Dave Chinner <david@xxxxxxxxxxxxx> · Wed, 6 Sep 2017 21:19:53 +1000

On Wed, Sep 06, 2017 at 06:54:41AM +0000, Richard Wareing wrote:
> On 9/5/17, 8:45 PM, "Dave Chinner" <david@xxxxxxxxxxxxx> wrote: On
> Sun, Sep 03, 2017 at 10:02:41PM +0000, Richard Wareing wrote:
>     > without having to strip the inheritance bits from all the
>     > directories (which would require two walks....one to remove
>     > and one to add them all back).    I think this is about
>     > having some options during incidents, and a "kill-switch"
>     > should the need arise.
>     
>     And soon after the kill switch is triggered, your tiny data
>     device will go ENOSPC because changing that mount option
>     effective removed TBs of free space from the filesystem. Then
>     things will really start going bad.
>     
>     So maybe you didn't think this through properly - the last
>     thing a typical user would expect is a filesystem reporting
>     TBs of free space to go ENOSPC and not being able to recover,
>     regardless of what mount options are present. iAnd they'll be
>     especially confused when they start looking at inodes and
>     seeing RT bits set all over the place...
>     
>     It's just a recipe for confusion, unexpected behaviour and all
>     I see here is a support and triage nightmare. Not to mention
>     FB will move on to something else in a couple of years, and we
>     get stuck having to maintain it forever more (*cough*
>     filestreams *cough*).
>     
> Fair enough, what are your thoughts on rtdefault,

I don't think it's necessary. If you want automatic selection of
the target device based on the first allocation size, then the
first data allocation on a file will add the RT flag to the inode
before calling into the RT allocator....

> Or instead of a mount option, would a sysfs option be acceptable?

sysfs is preferable for options that are dynamically configurable.

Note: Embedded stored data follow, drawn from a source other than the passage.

-- ==== Sys2Proof/Laws/PerInstr.lean ====
section
/-! SUPPORT. Per instruction: the length field of word 0 says how long the encoding is (R200). -/

namespace Sys2Proof.Laws.Encoding

open Sys2Proof

/-- The length that the fetch path reads in an instruction's word 0 is the length of its encoding (R200). -/
def Statement (i : Instr) : Prop := ∀ w, (encode i).head? = some w → lengthOf w = some (4 * (encode i).length)

theorem length_of_head (len : BitVec 2) (op : BitVec 8) (fn : BitVec 5) (e : Bool) (fd fa fb fc : BitVec 4) (h : len ≠ 3) :
    lengthOf (head len op fn e fd fa fb fc) = some (8 + 4 * len.toNat) := by
  have h2 : (W0.unpack (head len op fn e fd fa fb fc)).len = len := by
    apply BitVec.eq_of_getLsbD_eq
    intro i hi
    simp only [W0.unpack, head, W0.pack, BitVec.getLsbD_extractLsb', hi, decide_true, Bool.true_and, Nat.zero_add]
    exact (BitVec.getLsbD_append ..).trans (by rw [if_pos hi])
  unfold lengthOf
  rw [h2]
  exact if_neg (by simpa using h)

/-- The words of an instruction of two, three or four words. -/
theorem of_words {i : Instr} {len : BitVec 2} {op : BitVec 8} {fn : BitVec 5} {e : Bool} {fd fa fb fc : BitVec 4} {rest : List (BitVec 32)}
    (h : encode i = head len op fn e fd fa fb fc :: rest) (hl : len ≠ 3) (hr : rest.length = len.toNat + 1) : Statement i := by
  intro w hw
  rw [h] at hw ⊢
  cases hw
  rw [length_of_head _ _ _ _ _ _ _ _ hl, List.length_cons, hr]
  congr 1
  omega

/-- An event has no words. -/
theorem of_event {i : Instr} (h : encode i = []) : Statement i := by
  intro w hw
  rw [h] at hw
  cases hw

end Sys2Proof.Laws.Encoding

open Sys2Proof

> My hope is we don¹t move on, but collaborate a bit more with the
> open-source world on these sorts of problems instead of
> re-inventing the proverbial FS wheel (and re-learning old lessons
> solved many moons ago by FS developers).  Trying to do my part
> now, show it can be done and should be done.

Sure, nobody here has said what you are doing is conceptually
unsound. All of the comments have been about the implementation and
trying to understand what features from the implementation actually
provide you with the benefit. Then we can focus in on a solid,
maintainable solution...

>     > The other problem I see is accessibility and usability.  By making
>     > these decisions buried in more generic XFS allocation mechanisms
>     > or fnctl's, few developers are going to really understand how to
>     > safely use them (e.g. without blowing up their SSD's WAF or
>     > endurance). 
>     
>     The whole point of putting them into the XFS allocator as admin
>     policies is that *applications developers don't need to know they
>     exist*.
>     
> I get you now: *admins* need to know, but application developers not so much.

Yeah, exactly. Sorry for not making this clearer. In general, we
try to make the fs do the right thing by default and so tuning is
not necessary. But if tuning is necessary, the policy is set by the
admin and not the application as the admin knows a lot more about
their specific hardware and execution context than an application
developer.

>     In reality, we don't want people using fallocate - the
>     filesystem algorithms should do the right thing so people
>     don't need to modify their applications. In cases like this,
>     having the filesystem decide automatically at first allocation
>     what device to use is the right way to integrate the
>     functionality, not require users to use fallocate to trigger
>     such a decision and, as a side effect, prevent the filesystem
>     from making all the other optimisations they still want it to
>     make.
> 
> You make a good point here, on preventing the FS from making other
> optimizations.  I¹m re-working this as you and others have
> suggested (new version tomorrow).

OK.

> And xfs_fsr would be the home for code migrating the file to the
> real-time device once it grows beyond some tunable size.  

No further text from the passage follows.